12 thoughts on “Why Obama might raise taxes on the middle class if he’s reelected

  1. Or maybe theres a one point three trillion dollar deficit and there isn’t one point three trillion dollars worth of politically palatable cuts to be made. But go ahead believing that you can have everything for nothing. Pay your bills or list what you’re willing to give up.

  2. I was kind of surprised when he didn’t propose this in his first SoU. But, his first budget, projected $600 B in revenue from the Cap and Trade plan. When that died, and when the mere existence of the Porkulous didn’t turn the economy around, they scrambled for Plan B.

  3. O’s presidency increasingly takes on a madcap, dynamite-vest flavor. Not sure why the Reps act as if he wouldn’t take down the ship with him.

  4. Prediction:

    Of Obama win re-election is it likely that both House of Congress will be DEM also (there will be zero ticket splitting in 2012). The result I think will be a huge tax increase offset by another Trillion Dollar Stimulus program to mitigate any negative economic consequences of the tax increase.

  5. We’re accumulating approx $100B in new debt each month. Annually, the USA collects $2.2T in tax revenue and spends $3.4T. Our current interest expense on the federal debt ($15.3T) is around $450B annually. Essentially, the excess spending can not go on forever. Late 2015, the interest expense at the current interest rates will approach $1T. The revenue anticipated from Obamas proposed tax increases will face the headwinds of increased interest rates which will exacerbate the deficit problem because the interst expense will skyrocket. It’s impossible to raise tax revenue quickly without destroying the empire. If tax increases dwarf spending cuts, the USA will then get a taste of biting the dust that will make Greece look like a picnic. If Obama truly believes in a socialist agenda, then his identity will truly manifest itself rather quickly. Something needs to happen by the end of the 1st quarter of 2013 or it’s game over.

  6. There may not be enough income to tax but there sure is enough wealth to tax . That is the 401k ‘s and the IRA’s , plenty of money there . And who has that wealth ? Not a lot of Obama ‘s gang , just thrifty middle and upper middle class folks, red state types . And very easy to get at , all those tax payer ID numbers on all those brokerege a/c’s . How much more fair would there be than a 5-7% annual levy in all that illgotten loot . As a Great Man once said ” From each according to his ability (to pay ) to each according to his need ” What could be more fair than that ? Or as a Great American said ” That’s where the money is “

  7. Obama will sign off on another deal with Republicans while he screams about how he’s being held hostage and all the Republican’s care about are tax cuts for the rich.

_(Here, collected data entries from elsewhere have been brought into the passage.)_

-- ==== Sys2Proof/Machine/Links.lean ====
section
/-! DEFINITION. Later steps of a fence, crossings, links, channel PHYs and control cores (14 R345, R346, R352 to R358).
-/

namespace Sys2Proof.Machine

/-- Step ac 1,024 of a fence: the unit's clocks stop and its crossings are reset, so requests that still waited on it
get fenced replies (R345, R355). -/
def State.clockStop (s : State) (u : Nat) : State :=
  { s with fences := { s.fences with
      fencing := s.fences.fencing.map fun f => if f.unit = u then { unit := u, stopped := true, cause := f.cause } else f,
      cdcDead := s.fences.cdcDead.filter fun e => !(decide (u ∈ covering e.2)) } }

/-- Step ac 2,048: power gated; registers and the fingerprint show the fence (R345, R423). Only a unit whose clocks have
stopped is gated. -/
def State.powerGate (s : State) (u : Nat) : State :=
  if s.fences.fencing.any fun f => decide (f.unit = u) && f.stopped then
    { s with fences := { s.fences with fencing := s.fences.fencing.filter fun f => f.unit ≠ u, fenced := addTo s.fences.fenced u } }
  else s

/-- The tiles of a transfer as destinations. -/
def tileDests (tensor first n : Nat) : List Invalid := (List.range n).map fun i => Invalid.tile tensor (first + i)

/-- The destinations of an op of a program (R28). -/
def destMarks (p : Prog) (d : OpDest) : List Invalid :=
  match d, p with
  | .tiles t first n, _ => tileDests t first n
  | .bank e b, .core c => [.bank c e b]
  | .bank _ _, .unit _ => []
  | .node a n, _ => [.node a n]

/-- Marks destinations invalid (R28). -/
def State.markInvalid (s : State) (l : List Invalid) : State :=
  { s with heat := { s.heat with invalid := l.foldl addTo s.heat.invalid } }

/-- Abandons an op: its destinations are invalid, ABANDONED is set, and what waits for its completion waits in vain (R28, R227). -/
def State.opAbandoned (s : State) (unit : Nat) (dests : List Invalid) : State :=
  let s := s.markInvalid dests
  State.cause { s with heat := { s.heat with abandons := s.heat.abandons + 1 } } unit 8

/-- The unit of a program: the physical core of a logical core, or the die of an update unit (R231). -/
def State.progUnit (s : State) (p : Prog) : Nat :=
  match p with
  | .core i => coreUnit (match s.heat.pattern with
    | some p =>
      let d := i / 64
      let k := fld (nth p.words d) (3 * (i / 8 % 8) + 2) (3 * (i / 8 % 8))
      64 * d + 8 * k + fld (nth p.words (16 + 8 * d + k)) (3 * (i % 8) + 2) (3 * (i % 8))
    | none => i)
  | .unit u => if u < 16 then dieUnit u else mdUnit (u - 16)

/-- Marks a bank as holding no valid result (R28, R154). -/
def State.spoilBank (s : State) (x : Invalid) : State :=
  match x with
  | .bank c e b => { s with heat := { s.heat with cores := s.heat.cores.map fun y =>
      if y.core = c then { y with banks := y.banks.map fun z => if z.engine = e ∧ z.bank = b then { z with bad := true } else z } else y } }
  | _ => s

/-- Abandons a slot op that a command names: nothing without a RUN_HEATS operation. An accumulator bank that the op fills holds
no valid result (R28, R154). -/
def State.abandon (s : State) (p : Prog) (d : OpDest) : State :=
  if !s.running then s else (destMarks p d).foldl State.spoilBank (s.opAbandoned (s.progUnit p) (destMarks p d))

/-- DATA of EV_CDC_TIMEOUT (R358). -/
def cdcData (source : Nat) (handshake : Bool) : Nat := source % 2 ^ 16 + (if handshake then 2 ^ 16 else 0)

/-- What a requester does with a fenced or timeout reply (R346). -/
def State.fencedReply (s : State) (r : Requester) : State :=
  match r with
  | .slotOp p d => s.abandon p d
  | .copy ring tag =>
    (match s.findTag ring tag with
    | some o => s.setOp { o with endWith := some (o.endWith.getD stFenced) }
    | none => s)
  | .host write addr =>
    let s := s.raise evXlate iodUnit 0 (xlateData addr write 4)
    s.emit (if write then .writeDone false else .memReject)
  | .firmware => s

/-- A handshake transfer timed out: the reply, EV_CDC_TIMEOUT naming the far side, and a crossing that answers with
timeouts until it is reset (R352). The fence points of a fenced unit answer at once, so no crossing to it times out: the
requester gets the fenced reply alone, and firmware's is reported at S0 (R345, R346). -/
def State.cdcTimeoutOp (s : State) (source far : Nat) (r : Requester) : State :=
  let s := s.fencedReply r
  if s.fencedNow far then (if r = .firmware then s.raiseWith 0 evCdcTimeout far 0 (cdcData source true) 1 false else s) else
  let s := { s with fences := { s.fences with cdcDead := addTo s.fences.cdcDead (source, far) } }
  s.raise evCdcTimeout far 0 (cdcData source true)

/-! ## Links (R358) -/

/-- A link resets: what it has queued is discarded, so that no LINK_REDUCE gets a whole stream from it, and the crossings to it
open again when both ends are ready (R355, R356). -/
def State.flushLink (s : State) (i : Nat) : State :=
  { s with heat := { s.heat with links := s.heat.links.map fun x => if x.linkEnd / 2 = i then { x with tiles := [], bad := true } else x } }

/-- Is it the code of a link or of one of its ends? -/
def ofLink (i code : Nat) : Bool := code == linkUnit i || code == linkEndUnit (2 * i) || code == linkEndUnit (2 * i + 1)

/-- A flit failed its CRC at a link end: it is retransmitted; the eighth failure in a row retrains the link, reported by
that end (R358). -/
def State.crcFail (s : State) (e : Nat) : State :=
  let i := e / 2
  if s.linkBroken i then s else
  let n := look 0 s.fences.crcRun e + 1
  let retrain := decide (8 ≤ n)
  let f := s.fences
  let s := { s with fences := { f with
    crcRun := if retrain then del f.crcRun e else put f.crcRun e n,
    retrain := if retrain then addTo f.retrain i else f.retrain,
    retrainBy := if retrain then put f.retrainBy i e else f.retrainBy } }
  let s := if retrain then s.flushLink i else s
  s.raise evLinkCrc (linkEndUnit e) 0 ((if retrain then 0 else 1) + (if retrain then 2 ^ 16 else 0))

/-- A retrain ends: the link carries traffic again, or trains once more, or is marked down after the third failure in a row, which
the end that started it reports (R358). A flit that passes ends a run of failures in State.arrive. -/
def State.retrainDone (s : State) (i : Nat) (ok : Bool) : State :=
  if i ∉ s.fences.retrain then s else
  let f := s.fences
  let fails := if ok then 0 else look 0 f.retrainBad i + 1
  let down := decide (3 ≤ fails)
  let by_ := look (2 * i) f.retrainBy i
  let s := { s with fences := { f with
    retrain := if ok || down then f.retrain.filter (· ≠ i) else f.retrain,
    retrainBad := if ok || down then del f.retrainBad i else put f.retrainBad i fails,
    linkDown := if down then addTo f.linkDown i else f.linkDown,
    cdcDead := if ok then f.cdcDead.filter fun e => !ofLink i e.2 else f.cdcDead,
    crcRun := del (del f.crcRun (2 * i)) (2 * i + 1) } }
  if down then s.raise evLinkCrc (linkEndUnit by_) 0 (2 ^ 16 + 2 ^ 17) else s

/-- A channel PHY's retraining ends: the channel answers again (R356). -/
def State.phyDone (s : State) (n : Nat) : State :=
  { s with fences := { s.fences with
      cdcDead := s.fences.cdcDead.filter fun e => e.2 ≠ channelUnit n, phyRetrain := s.fences.phyRetrain.filter (· ≠ n) } }

/-! ## Control cores (R357) -/

/-- DATA of EV_WATCHDOG (R358). -/
def watchdogData (pc : Nat) (ok : Bool) : Nat := pc % 2 ^ 64 + (if ok then 2 ^ 64 else 0)

/-- A control core's second restart failed: it is fenced at once, whatever the severity map holds (R357). -/
def State.fenceControl (s : State) (c : Nat) : State :=
  let s := { s with fences := { s.fences with restarts := s.fences.restarts.filter fun r => r.core ≠ c } }
  s.fenceStart (controlUnit c) 1

/-- A restart of a control core failed: it is restarted once more, or fenced. -/
def State.restartFailed (s : State) (c : Nat) : State :=
  match s.fences.restarts.find? (fun r => r.core = c) with
  | none => s
  | some r =>
    if 2 ≤ r.tries then s.fenceControl c else
    { s with fences := { s.fences with
        restarts := s.fences.restarts.map fun x => if x.core = c then { x with tries := x.tries + 1, quiet := false } else x } }

/-- A control core's watchdog expires: EV_WATCHDOG and a restart; within the quiet time the restart before it has failed
(R356, R357). -/
def State.controlWatchdog (s : State) (c pc : Nat) : State :=
  if 64 ≤ c ∨ s.fencedNow (controlUnit c) then s else
  let held := s.fences.restarts.find? fun r => r.core = c
  let s := s.raise evWatchdog (controlUnit c) 0 (watchdogData pc false)
  match held with
  | none =>
    let n : Restart := { core := c, tries := 1, quiet := false }
    { s with fences := { s.fences with restarts := s.fences.restarts ++ [n] } }
  | some r => if r.quiet then s.restartFailed c else s

/-- A restart completes: the quiet time runs, the crossings to the core open again (R355), and the record of its expiry notes the
success as long as the module holds it (R357, R358; log 138). -/
def State.restartDone (s : State) (c : Nat) : State :=
  if !(s.fences.restarts.any fun r => decide (r.core = c) && !r.quiet) then s else
  let mine := (s.events.openRecs ++ s.port.eqHeld ++ s.events.outstanding).filter fun e => e.code == evWatchdog && e.unit == controlUnit c
  let last := (mine.map (·.seq)).foldl max 0
  let mark (e : EventRec) : EventRec :=
    if e.code = evWatchdog ∧ e.unit = controlUnit c ∧ e.seq = last ∧ ¬ bitOf e.data 64 then { e with data := e.data + 2 ^ 64 } else e
  { s with
    fences := { s.fences with
      restarts := s.fences.restarts.map fun x => if x.core = c then { x with quiet := true } else x,
      cdcDead := s.fences.cdcDead.filter fun e => e.1 ≠ controlUnit c ∧ e.2 ≠ controlUnit c },
    events := { s.events with openRecs := s.events.openRecs.map mark, outstanding := s.events.outstanding.map mark },
    port := { s.port with eqHeld := s.port.eqHeld.map mark } }

/-- The quiet time after a restart ends: the sequence is over (R357). -/
def State.quietDone (s : State) (c : Nat) : State :=
  { s with fences := { s.fences with restarts := s.fences.restarts.filter fun r => !(decide (r.core = c) && r.quiet) } }

/-- A remote register read past its bound: zeros, and EV_CDC_TIMEOUT naming the unit that owns the register (R418). -/
def State.remoteTimeout (s : State) (offset : Nat) : State :=
  (s.emit (.memData (zeros 8) [])).raise evCdcTimeout (registerUnit offset) 0 (cdcData iodUnit true)

/-- A refresh window elapses: the bank's activation counts start afresh (R271, R274). -/
def State.refreshEnd (s : State) (bonded : Bool) (unit bank : Nat) : State :=
  if bonded then s else
  { s with mem := { s.mem with
      rowActs := s.mem.rowActs.filter fun e => !(decide (e.1 / 2 ^ 30 = unit) && decide (e.1 % 16 = bank % 16)) } }

end Sys2Proof.Machine
end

This is great political theatre. Plus Obama is the first populist President in my lifetime and he isn’t about to change that. The tax cuts are a given…

    Personally I would like to see the tax cuts ended for everyone. We are borrowing way too much and by ending the tax cuts we would move over 10% of american’s back into the “I pay income taxes” category. Plus by allowing the tax cuts to expire the democrats could no longer lie about how the tax cuts only helped the rich (only 20% went to the rich…the other 80% went to the poor/middle class).

  8. A while back the WSJ had a calculation that income taxes haf to be 50% of any family income over $80K in order to pay for the current spending. The reality is that the income threshold would probably be lower ($60K?) because the WSJ analysis was based on static assumptions (i.e. no one changes their behaviour when taxes increase and disposible income declines). All of this is simply based on what we’re spending now (i.e. no new programs, no paying for Medicare deficits etc.). While these rates may be revolutionary from an American perspective the average European would just yawn. Socialism costs money and there aren’t enough rich people to pay for it.

  9. Comrade Hoenemeyer, are you predicting or suggesting that 401K’s & IRA’s be taxed or confiscated? How about 100% of wage earners pay income taxes and stop giving 49% of Americans a “free ride?”